→ **TASK DESCRIPTION**
Please transcribe, exactly, the line that contains "[decodeBits_eq hne] at h" and every line after it to the end of the records, and nothing else.

→ **RECORD SET**

-- Opening Marker --

-- ==== Sys2Proof/Machine/CharIo.lean ====
section
/-! DEFINITION. Character I/O: PRINT and INPUT (spec/42_io.md R85 to R89). -/

namespace Sys2Proof.Machine

/-- `PRINT(v)` (R85). -/
def execPrint (v : Nat) (s : State) : Host.Outcome State Fault Refusal :=
  let (c, s1) := memRead v s
  .next (advance (outPut c s1))

/-- `EndOfInput(v)`: by EOF_POLICY the variable keeps its value or becomes 0; it is referenced in both cases (R88, D4, log 4). -/
def endOfInput (v : Nat) (s : State) : State :=
  match s.params.eofPolicy with
  | .unchanged => grow v s
  | .zero => memWrite v 0#8 s

/-- `INPUT(v)` (R86 to R89), one step with all its skipping. A hold is a next state in which the whitespace already skipped
is consumed and pc still stands at the INPUT (R87, log 9). -/
def execInput (v : Nat) (s : State) : Host.Outcome State Fault Refusal :=
  match nextChar s with
  | (.byte c, s1) => .next (advance (memWrite v c s1))
  | (.eof, s1) => .next (advance (endOfInput v s1))
  | (.hold, s1) => .next s1

end Sys2Proof.Machine
end

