-- ==== Sys2Proof/Laws/Programs.lean ====
section
/-! SUPPORT. Decoding one instruction inverts encoding it, and what that gives for a whole stream. -/

namespace Sys2Proof

/-- Every instruction's bits decode to it (the family RoundTrip, over all constructors). -/
theorem roundTrip (i : Instr) : Laws.RoundTrip.Statement i := by
  cases i with
  | print v => exact Laws.RoundTrip.print v
  | input v => exact Laws.RoundTrip.input v
  | jump c o => exact Laws.RoundTrip.jump c o
  | inc v => exact Laws.RoundTrip.inc v
  | dec v => exact Laws.RoundTrip.dec v

/-- A stream that selects an opcode starts with its prefix code (R47). -/
theorem readOpcode_inv {bits rest : List Bool} {op : Opcode} (h : readOpcode bits = .ok (op, rest)) :
    (op = .print ∧ bits = false :: false :: rest) ∨ (op = .input ∧ bits = false :: true :: rest) ∨
    (op = .jump ∧ bits = true :: true :: rest) ∨ (op = .inc ∧ bits = true :: false :: false :: rest) ∨
    (op = .dec ∧ bits = true :: false :: true :: rest) := by
  unfold readOpcode at h
  split at h <;> simp_all

/-- What decodes to an instruction begins with its bits (R65). -/
theorem eq_encode_of_decodeOne {bits rest : List Bool} {i : Instr} (h : decodeOne bits = .ok (i, rest)) :
    bits = encode i ++ rest := by
  simp only [decodeOne] at h
  split at h
  · rename_i op r hop
    rcases readOpcode_inv hop with ⟨rfl, rfl⟩ | ⟨rfl, rfl⟩ | ⟨rfl, rfl⟩ | ⟨rfl, rfl⟩ | ⟨rfl, rfl⟩ <;>
      simp only [readOperands] at h
    · obtain ⟨k, rfl, rfl⟩ := readOne_ok_iff.mp h; rfl
    · obtain ⟨k, rfl, rfl⟩ := readOne_ok_iff.mp h; rfl
    · split at h
      · rename_i a r' ha
        obtain ⟨k, rfl, rfl⟩ := readOne_ok_iff.mp h
        rw [eq_unary_of_readIndex ha]; simp [encode]
      · cases h
    · obtain ⟨k, rfl, rfl⟩ := readOne_ok_iff.mp h; rfl
    · obtain ⟨k, rfl, rfl⟩ := readOne_ok_iff.mp h; rfl
  · cases h

/-- Decoding an instruction takes at least its three bits. -/
theorem length_rest_of_decodeOne {bits rest : List Bool} {i : Instr} (h : decodeOne bits = .ok (i, rest)) :
    rest.length < bits.length := by
  rw [eq_encode_of_decodeOne h, List.length_append, length_encode]
  have := three_le_bitLength i
  omega

@[simp] theorem decodeBits_nil : decodeBits [] = .ok [] := rfl

/-- The loop of `DecodeAll()`, unrolled once (R66). -/
theorem decodeBits_eq {bits : List Bool} (hne : bits ≠ []) :
    decodeBits bits =
      match decodeOne bits with
      | .ok (i, rest) => match decodeBits rest with | .ok p => .ok (i :: p) | .error e => .error e
      | .error e => .error e := by
  obtain ⟨b, bs, rfl⟩ := List.exists_cons_of_ne_nil hne
  rw [decodeBits, List.length_cons, decodeLoop]
  cases h : decodeOne (b :: bs) with
  | ok ir =>
    obtain ⟨i, rest⟩ := ir
    have hlt := length_rest_of_decodeOne h
    simp only [List.length_cons] at hlt
    simp only [decodeLoop_fuel (fun _ _ _ => length_rest_of_decodeOne) rest bs.length (by omega)]
    all_goals rfl
  | error e => rfl

theorem encode_ne_nil (i : Instr) : encode i ≠ [] := by
  intro h
  have := congrArg List.length h
  rw [length_encode] at this
  have := three_le_bitLength i
  simp_all

/-- An instruction's bits in front of a stream (R66). -/
theorem decodeBits_encode_append (i : Instr) (rest : List Bool) :
    decodeBits (encode i ++ rest) = match decodeBits rest with | .ok p => .ok (i :: p) | .error e => .error e := by
  rw [decodeBits_eq (by simp [encode_ne_nil]), roundTrip i rest]

theorem length_flatMap_encode (p : List Instr) : (p.flatMap encode).length = programBitLength p := by
  induction p with
  | nil => rfl
  | cons i p ih => simp [programBitLength] at ih ⊢

/-- A stream decodes to a program exactly when it is the program's bits (R56, R66). -/
theorem decodeBits_ok_iff {bits : List Bool} {p : List Instr} : decodeBits bits = .ok p ↔ bits = p.flatMap encode := by
  constructor
  · intro h
    induction hn : bits.length using Nat.strong_induction_on generalizing bits p with
    | _ n ih =>
      by_cases hne : bits = []
      · subst hne; simp only [decodeBits_nil, Except.ok.injEq] at h; subst h; rfl
      · rw [decodeBits_eq hne] at h
        split at h
        · rename_i i rest h1
          split at h
          · rename_i p' h2
            simp only [Except.ok.injEq] at h
            subst h
            have := ih rest.length (by have := length_rest_of_decodeOne h1; omega) h2 rfl
            rw [eq_encode_of_decodeOne h1, List.flatMap_cons, ← this]
          · cases h
        · cases h
  · rintro rfl
    induction p with
    | nil => rfl
    | cons i p ih => rw [List.flatMap_cons, decodeBits_encode_append, ih]

end Sys2Proof
end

-- Closing Marker --

→ **ANSWER SECTION**
      · rw [decodeBits_eq hne] at h
        split at h
        · rename_i i rest h1
          split at h
          · rename_i p' h2
            simp only [Except.ok.injEq] at h
            subst h
            have := ih rest.length (by have := length_rest_of_decodeOne h1; omega) h2 rfl
            rw [eq_encode_of_decodeOne h1, List.flatMap_cons, ← this]
          · cases h
        · cases h
  · rintro rfl
    induction p with
    | nil => rfl
    | cons i p ih => rw [List.flatMap_cons, decodeBits_encode_append, ih]

end Sys2Proof
end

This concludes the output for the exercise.